When you spot the word "steps" in a line of the data below, copy that line.

[SUPPLIED DATA Boundary: Start]

/-- A host Word is accepted exactly when it has 16 elements, each 0 or 1, and every Word is the meaning of its own bits, first bit
most significant; a launch with a malformed Word is refused, and so is one of more than 65536 Words, else it gives the launch
state; a reset level other than 0 and 1 is refused; a result read gives MemRead after the halt and is refused before it, and
one of a malformed address is refused. These refusals are D9, D12 and D15 (log 11). That malformedWord is the one named where
two refusals apply, in a launch that is too long as well or a read before the halt, is the model's choice (log 19). -/
def Obligations.HostLaunchAcceptsOrRefusesByName : Prop :=
  (∀ h : HostWord, (hostWord h).isSome = true ↔ h.length = 16 ∧ ∀ x ∈ h, x = 0 ∨ x = 1) ∧
  (∀ w : Word, hostWord ((List.range 16).map fun i => (w.getMsbD i).toNat) = some w) ∧
  (∀ (l : AluLatch) (p : List HostWord) (sd : List (HostWord × HostWord)),
    ((∃ h ∈ p, hostWord h = none) ∨ (∃ x ∈ sd, hostWord x.1 = none ∨ hostWord x.2 = none) →
      launch l p sd = .refused .malformedWord) ∧
    (∀ ws sds, p.map hostWord = ws.map some → sd.map (fun x => (hostWord x.1, hostWord x.2)) = sds.map (fun x => (some x.1, some x.2)) →
      launch l p sd = if ws.length ≤ 65536 then .next (launchState l ws sds) else .refused .programTooLong)) ∧
  (∀ s, driveReset 0 s = .next { s with resetIn := false } ∧ driveReset 1 s = .next { s with resetIn := true } ∧
    ∀ k, 2 ≤ k → driveReset k s = .refused .badResetLevel) ∧
  (∀ h a s, hostWord h = some a → hostRead h s =
    if s.halted then .value (memRead s.ram.mem a) else .refused .hostAccessDuringRun) ∧
  (∀ h s, hostWord h = none → hostRead h s = .refused .malformedWord)

/-- The first step of a launch without a program sets halted and changes nothing else. The fetch address is the choice of D14 (log
9), the halt as a next state log 7. -/
def Obligations.EmptyProgramHaltsInTheLaunchState : Prop :=
  ∀ (l : AluLatch) (sd : List (Word × Word)),
    step (launchState l [] sd) = .next { launchState l [] sd with halted := true }

/-- For every launch of a nonempty program the first two steps both execute the Word at address 0 completely; the third fetch is
at address 1, or at address 0 if the instruction jumped in cycle 1 (A is ZERO then). This rests on PENDING_INIT = ZERO, the
choice of D1 (log 3), and on the fetch at PC.out, that of D14 (log 9). -/
def Obligations.AddressZeroExecutesTwiceAtLaunch : Prop :=
  ∀ (l : AluLatch) (w : Word) (rest : List Word) (sd : List (Word × Word)),
    ∃ t1 t2, step (launchState l (w :: rest) sd) = .next t1 ∧ exec (decode w) (launchState l (w :: rest) sd) = .next t1 ∧
      t1.pc.out = 0#16 ∧ step t1 = .next t2 ∧ exec (decode w) t1 = .next t2 ∧
      (¬ takesJump w (launchState l (w :: rest) sd) → t2.pc.out = 1#16) ∧
      (takesJump w (launchState l (w :: rest) sd) → t2.pc.out = 0#16)

/-- For every program of n Words, 1 <= n < 65536, none of which has a jump (an A-instruction, or j = 000), and every launch of it:
after n + 1 steps the machine has not halted and PC.out is n; step n + 2 sets halted and changes nothing else. (With n = 65536
the PC wraps and no fetch is absent.) The count rests on PENDING_INIT = ZERO, the choice of D1 (log 3), on the fetch at
PC.out, that of D14 (log 9), and on the halt as a next state (log 7). -/
def Obligations.StraightLineProgramHaltsAfterNPlusTwoCycles : Prop :=
  ∀ (l : AluLatch) (p : List Word) (sd : List (Word × Word)), 1 ≤ p.length → p.length < 65536 →
    (∀ w ∈ p, w.getMsbD 0 = false ∨ w.extractLsb' 0 3 = 0#3) →
    ∃ t, After (p.length + 1) (launchState l p sd) t ∧ ¬ Ended t ∧ t.pc.out = BitVec.ofNat 16 p.length ∧
      After (p.length + 2) (launchState l p sd) { t with halted := true }

/-- For any two consecutive instructions, the first from any state: the M operand of the second is the data at the A value before
the first, and its store, with bit 12 = 1, goes to the A value the first left; a third instruction's M operand is the data at
that new address, after the second's store. The lag of one instruction rests on the data store being processed in every cycle,
the choice of D13 (log 9). -/
def Obligations.MOperandLagsAAndStoresDoNot : Prop :=
  ∀ (w1 w2 w3 : Word) (s : State), ∃ t1 t2 t3,
    exec (decode w1) s = .next t1 ∧ exec (decode w2) t1 = .next t2 ∧ exec (decode w3) t2 = .next t3 ∧
    (w2.getMsbD 3 = true → t2.alu.out = aluOut t1.d.reg (memRead t1.ram.mem s.a.reg) (aluControlOf w2)) ∧
    (w2.getMsbD 12 = true → ∀ b, memRead t2.ram.mem b = if b = t1.a.reg then t2.alu.out else memRead t1.ram.mem b) ∧
    (w3.getMsbD 3 = true → t3.alu.out = aluOut t2.d.reg (memRead t2.ram.mem t1.a.reg) (aluControlOf w3))

/-- For any three consecutive instructions: D after the second is the first's result exactly when the second writes D (an
A-instruction or dD = 1) and D's earlier value otherwise; the third computes with that D; the same for A with dA = 1 of a
C-instruction, while an A-instruction puts its own Word there. -/
def Obligations.ResultReachesAOrDThroughTheNextInstruction : Prop :=
  ∀ (w1 w2 w3 : Word) (s : State), ∃ t1 t2 t3,
    exec (decode w1) s = .next t1 ∧ exec (decode w2) t1 = .next t2 ∧ exec (decode w3) t2 = .next t3 ∧
    t2.d.reg = (if w2.getMsbD 0 = false ∨ w2.getMsbD 11 = true then t1.alu.out else t1.d.reg) ∧
    t2.a.reg = (if w2.getMsbD 0 = false then w2 else if w2.getMsbD 10 = true then t1.alu.out else t1.a.reg) ∧
    t3.d.out = t2.d.reg ∧ t3.a.out = t2.a.reg ∧
    t3.alu.out = aluOut t2.d.reg (if w3.getMsbD 3 then t2.ram.out else t2.a.reg) (aluControlOf w3)

end
end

[SUPPLIED DATA Boundary: End]

### COMPLETED EXERCISE
/-- For every launch of a nonempty program the first two steps both execute the Word at address 0 completely; the third fetch is
after n + 1 steps the machine has not halted and PC.out is n; step n + 2 sets halted and changes nothing else. (With n = 65536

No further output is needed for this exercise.